WHAT THE TASK ASKS. Copy out the records below exactly as they appear.

RECORDS TO USE.
Start of Block

/-! ## Chapter 4: the deck and the play clock -/

/-- R75, R79: play time, and the checks of a time mark of either kind in their order; a refused mark changes only the answer,
which carries the deck snapshot. -/
def Obligations.TimeMarkRefusals : Prop :=
  (∀ d : Deck, d.playTime = if d.state ≠ .playing then d.floor
    else if 3599999 < max d.floor (d.lastMark + d.elapsed) then 3599999 else max d.floor (d.lastMark + d.elapsed)) ∧
  (∀ (c : Instr) (p : List Byte) (check : Byte) (s : State), c = .timeMarkRun p check ∨ c = .timeMarkEnd p check →
    s.AtCheck → SumsToZero 0x06#8 p check → p.length = 5 →
    let unmatched := s.deck.state = .idle ∨ (byteAt p 0).toNat ≠ s.deck.stopId
    let no (code : ResultCode) := s.answered code
      [s.deck.state.code, byteOf s.deck.stopId, byteOf (s.deck.playTime / 65536), byteOf (s.deck.playTime / 256),
        byteOf s.deck.playTime]
    (unmatched → exec c s = .next (no .stale)) ∧
    (¬unmatched → 3599999 < fieldAt p 1 3 ∨ (byteAt p 4 ≠ 1#8 ∧ byteAt p 4 ≠ 2#8) → exec c s = .next (no .badField)))

/-- R19, R72, R76, R77, R78, R79, R83, R91: a RUN mark at media time `m` for the stop id in each deck state. That a rewind
hands its REWIND and leaves the invalid flag to be set when the grader takes it is the model's choice (log entry 8). -/
def Obligations.RunMarkInEachState : Prop :=
  ∀ (p : List Byte) (check : Byte) (s : State), s.AtCheck → SumsToZero 0x06#8 p check → p.length = 5 →
    byteAt p 4 = 1#8 → (byteAt p 0).toNat = s.deck.stopId → s.deck.floor ≤ 3599999 →
    let m := fieldAt p 1 3
    let now := s.deck.playTime
    let answer (t : State) (state : Byte) (time : Nat) := t.answered .ok
      [state, byteOf s.deck.stopId, byteOf (time / 65536), byteOf (time / 256), byteOf time]
    let playing (floor : Nat) (reached : Bool) : Deck := { s.deck with
      state := .playing, reached := reached, floor := floor, lastMark := m, elapsed := 0, startTimer := none,
      stallTimer := some 500, stallLimit := none, stopTimer := none }
    m ≤ 3599999 →
    (s.deck.state = .starting → exec (.timeMarkRun p check) s = .next (answer
      (((s.setDeck (playing m true)).setRoom { s.room with
        credits := if s.room.unlimited = false ∧ 1 ≤ s.room.credits then s.room.credits - 1 else s.room.credits }).handed
          ⟨if 1000 < m then .jump else .step, m⟩) 2#8 m)) ∧
    (s.deck.state = .playing ∨ s.deck.state = .stalled →
      let marked (kind : AdvanceKind) (time : Nat) :=
        answer ((s.setDeck (playing time s.deck.reached)).handed ⟨kind, time⟩) 2#8 time
      exec (.timeMarkRun p check) s = .next (
        if now ≤ m then marked (if 1000 < m - now then .jump else .step) m
        else if now - m ≤ 250 then marked .step now
        else marked .rewind m)) ∧
    (s.deck.state = .paused →
      exec (.timeMarkRun p check) s = .next (answer (s.setDeck { s.deck with lastMark := m }) 3#8 s.deck.floor)) ∧
    (s.deck.state = .stopping →
      exec (.timeMarkRun p check) s = .next (s.answered (if s.deck.reached then .ok else .stale)
        [5#8, byteOf s.deck.stopId, byteOf (now / 65536), byteOf (now / 256), byteOf now]))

End of Block

WRITTEN SOLUTION.
/-! ## Chapter 4: the deck and the play clock -/

/-- R75, R79: play time, and the checks of a time mark of either kind in their order; a refused mark changes only the answer,
which carries the deck snapshot. -/
def Obligations.TimeMarkRefusals : Prop :=
  (∀ d : Deck, d.playTime = if d.state ≠ .playing then d.floor
    else if 3599999 < max d.floor (d.lastMark + d.elapsed) then 3599999 else max d.floor (d.lastMark + d.elapsed)) ∧
  (∀ (c : Instr) (p : List Byte) (check : Byte) (s : State), c = .timeMarkRun p check ∨ c = .timeMarkEnd p check →
    s.AtCheck → SumsToZero 0x06#8 p check → p.length = 5 →
    let unmatched := s.deck.state = .idle ∨ (byteAt p 0).toNat ≠ s.deck.stopId
    let no (code : ResultCode) := s.answered code
      [s.deck.state.code, byteOf s.deck.stopId, byteOf (s.deck.playTime / 65536), byteOf (s.deck.playTime / 256),
        byteOf s.deck.playTime]
    (unmatched → exec c s = .next (no .stale)) ∧
    (¬unmatched → 3599999 < fieldAt p 1 3 ∨ (byteAt p 4 ≠ 1#8 ∧ byteAt p 4 ≠ 2#8) → exec c s = .next (no .badField)))

/-- R19, R72, R76, R77, R78, R79, R83, R91: a RUN mark at media time `m` for the stop id in each deck state. That a rewind
hands its REWIND and leaves the invalid flag to be set when the grader takes it is the model's choice (log entry 8). -/
def Obligations.RunMarkInEachState : Prop :=
  ∀ (p : List Byte) (check : Byte) (s : State), s.AtCheck → SumsToZero 0x06#8 p check → p.length = 5 →
    byteAt p 4 = 1#8 → (byteAt p 0).toNat = s.deck.stopId → s.deck.floor ≤ 3599999 →
    let m := fieldAt p 1 3
    let now := s.deck.playTime
    let answer (t : State) (state : Byte) (time : Nat) := t.answered .ok
      [state, byteOf s.deck.stopId, byteOf (time / 65536), byteOf (time / 256), byteOf time]
    let playing (floor : Nat) (reached : Bool) : Deck := { s.deck with
      state := .playing, reached := reached, floor := floor, lastMark := m, elapsed := 0, startTimer := none,
      stallTimer := some 500, stallLimit := none, stopTimer := none }
    m ≤ 3599999 →
    (s.deck.state = .starting → exec (.timeMarkRun p check) s = .next (answer
      (((s.setDeck (playing m true)).setRoom { s.room with
        credits := if s.room.unlimited = false ∧ 1 ≤ s.room.credits then s.room.credits - 1 else s.room.credits }).handed
          ⟨if 1000 < m then .jump else .step, m⟩) 2#8 m)) ∧
    (s.deck.state = .playing ∨ s.deck.state = .stalled →
      let marked (kind : AdvanceKind) (time : Nat) :=
        answer ((s.setDeck (playing time s.deck.reached)).handed ⟨kind, time⟩) 2#8 time
      exec (.timeMarkRun p check) s = .next (
        if now ≤ m then marked (if 1000 < m - now then .jump else .step) m
        else if now - m ≤ 250 then marked .step now
        else marked .rewind m)) ∧
    (s.deck.state = .paused →
      exec (.timeMarkRun p check) s = .next (answer (s.setDeck { s.deck with lastMark := m }) 3#8 s.deck.floor)) ∧
    (s.deck.state = .stopping →
      exec (.timeMarkRun p check) s = .next (s.answered (if s.deck.reached then .ok else .stale)
        [5#8, byteOf s.deck.stopId, byteOf (now / 65536), byteOf (now / 256), byteOf now]))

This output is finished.